You should see log lines with Splunk response status code in debug mode.

How do I turn on debug mode for this chart?

vinitmasaun commented 3 years ago

These CVE do not concern the alertmanager-splunkbot as the Docker image is built from the scratch image.

I am not building my own docker image.
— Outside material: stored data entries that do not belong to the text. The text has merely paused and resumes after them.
/-- Rows of the `DC.TRG` tables. -/
def DC.TRG.table2 : List RegDesc := [
  ⟨0x40104, [(1, 5, 32)],
    [⟨0, 24, .rw, 240, false, []⟩]⟩,
  ⟨0x40108, [(1, 5, 32)],
    [⟨0, 16, .rw, 8, false, []⟩,
     ⟨16, 1, .rw, 0, false, []⟩]⟩,
  ⟨0x4010c, [(1, 5, 32)],
    [⟨0, 32, .rw, 4294967295, false, []⟩]⟩,
  ⟨0x40110, [(1, 5, 32)],
    [⟨0, 32, .rw, 4294967295, false, []⟩]⟩,
  ⟨0x40114, [(1, 5, 32)],
    [⟨0, 32, .ro, 4294967295, false, []⟩]⟩,
  ⟨0x40118, [(1, 5, 32)],
    [⟨0, 32, .rc, 0, false, []⟩]⟩,
  ⟨0x4011c, [(1, 5, 32)],
    [⟨0, 32, .rc, 0, false, []⟩]⟩,
  ⟨0x40400, [(0, 64, 8)],
    [⟨0, 32, .rc, 0, false, []⟩]⟩,
  ⟨0x40404, [(0, 64, 8)],
    [⟨0, 32, .rc, 0, false, []⟩]⟩,
  ⟨0x50000, [(0, 512, 256), (0, 32, 4)],
    [⟨0, 12, .rw, 0, false, []⟩,
     ⟨16, 12, .rw, 0, false, []⟩]⟩]

/-- Rows of the `DC.TRG` tables. -/
def DC.TRG.table3 : List RegDesc := [
  ⟨0x50080, [(0, 512, 256)],
    [⟨0, 32, .rw, 0, false, []⟩]⟩,
  ⟨0x50084, [(0, 512, 256)],
    [⟨0, 32, .rw, 0, false, []⟩]⟩,
  ⟨0x50088, [(0, 512, 256)],
    [⟨0, 32, .rw, 0, false, []⟩]⟩,
  ⟨0x5008c, [(0, 512, 256)],
    [⟨0, 32, .rw, 0, false, []⟩]⟩,
  ⟨0x50090, [(0, 512, 256)],
    [⟨0, 8, .rw, 0, false, []⟩,
     ⟨8, 1, .rw, 0, false, []⟩,
     ⟨9, 1, .rw, 0, false, []⟩,
     ⟨10, 1, .ro, 0, false, []⟩]⟩,
  ⟨0x50094, [(0, 512, 256)],
    [⟨0, 32, .rc, 0, false, []⟩]⟩]

/-- All rows of `DC.TRG`. -/
def DC.TRG.table : List RegDesc := DC.TRG.table0 ++ DC.TRG.table1 ++ DC.TRG.table2 ++ DC.TRG.table3

/-- Rows of the `DC.QLF` tables. -/
def DC.QLF.table0 : List RegDesc := [
  ⟨0x80000, [],
    [⟨0, 1, .rw, 0, false, []⟩,
     ⟨16, 16, .rw, 128, false, [(0, 0)]⟩]⟩,
  ⟨0x80004, [],
    [⟨0, 1, .w1c, 0, false, []⟩,
     ⟨1, 1, .w1c, 0, false, []⟩,
     ⟨16, 16, .ro, 0, false, []⟩]⟩,
  ⟨0x80008, [],
    [⟨0, 8, .rw, 0, false, []⟩,
     ⟨8, 8, .ro, 0, false, []⟩]⟩,
  ⟨0x80010, [],
    [⟨0, 32, .rc, 0, false, []⟩]⟩,
  ⟨0x80014, [],
    [⟨0, 32, .rc, 0, false, []⟩]⟩,
  ⟨0x80018, [],
    [⟨0, 32, .rc, 0, false, []⟩]⟩,
  ⟨0x80100, [(1, 5, 16)],
    [⟨0, 3, .rw, 0, false, []⟩,
     ⟨3, 1, .rw, 0, false, []⟩,
     ⟨4, 2, .rw, 0, false, []⟩]⟩,
  ⟨0x80104, [(1, 5, 16)],
    [⟨0, 16, .rw, 0, false, []⟩,
     ⟨16, 16, .rw, 0, false, []⟩]⟩,
  ⟨0x80108, [(1, 5, 16)],
    [⟨0, 32, .rw, 0, false, []⟩]⟩,
  ⟨0x8010c, [(1, 5, 16)],
    [⟨0, 32, .rc, 0, false, []⟩]⟩]

/-- Rows of the `DC.QLF` tables. -/
def DC.QLF.table1 : List RegDesc := [
  ⟨0x90000, [(0, 8, 16384), (0, 1280, 8)],
    [⟨0, 32, .rw, 0, false, []⟩]⟩,
  ⟨0x90004, [(0, 8, 16384), (0, 1280, 8)],
    [⟨0, 32, .rw, 0, false, []⟩]⟩]

/-- All rows of `DC.QLF`. -/
def DC.QLF.table : List RegDesc := DC.QLF.table0 ++ DC.QLF.table1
The image being pulled is the one thats defined in this chart:

sylr/alertmanager-splunkbot:latest

sylr commented 3 years ago

You should see log lines with Splunk response status code in debug mode.

How do I turn on debug mode for this chart?

I don't know I don't provide the chart.

These CVE do not concern the alertmanager-splunkbot as the Docker image is built from the scratch image.

I am not building my own docker image. The image being pulled is the one thats defined in this chart:

sylr/alertmanager-splunkbot:latest

Please use quay.io/sylr/alertmanager-splunkbot:latest not sylr/alertmanager-splunkbot:latest.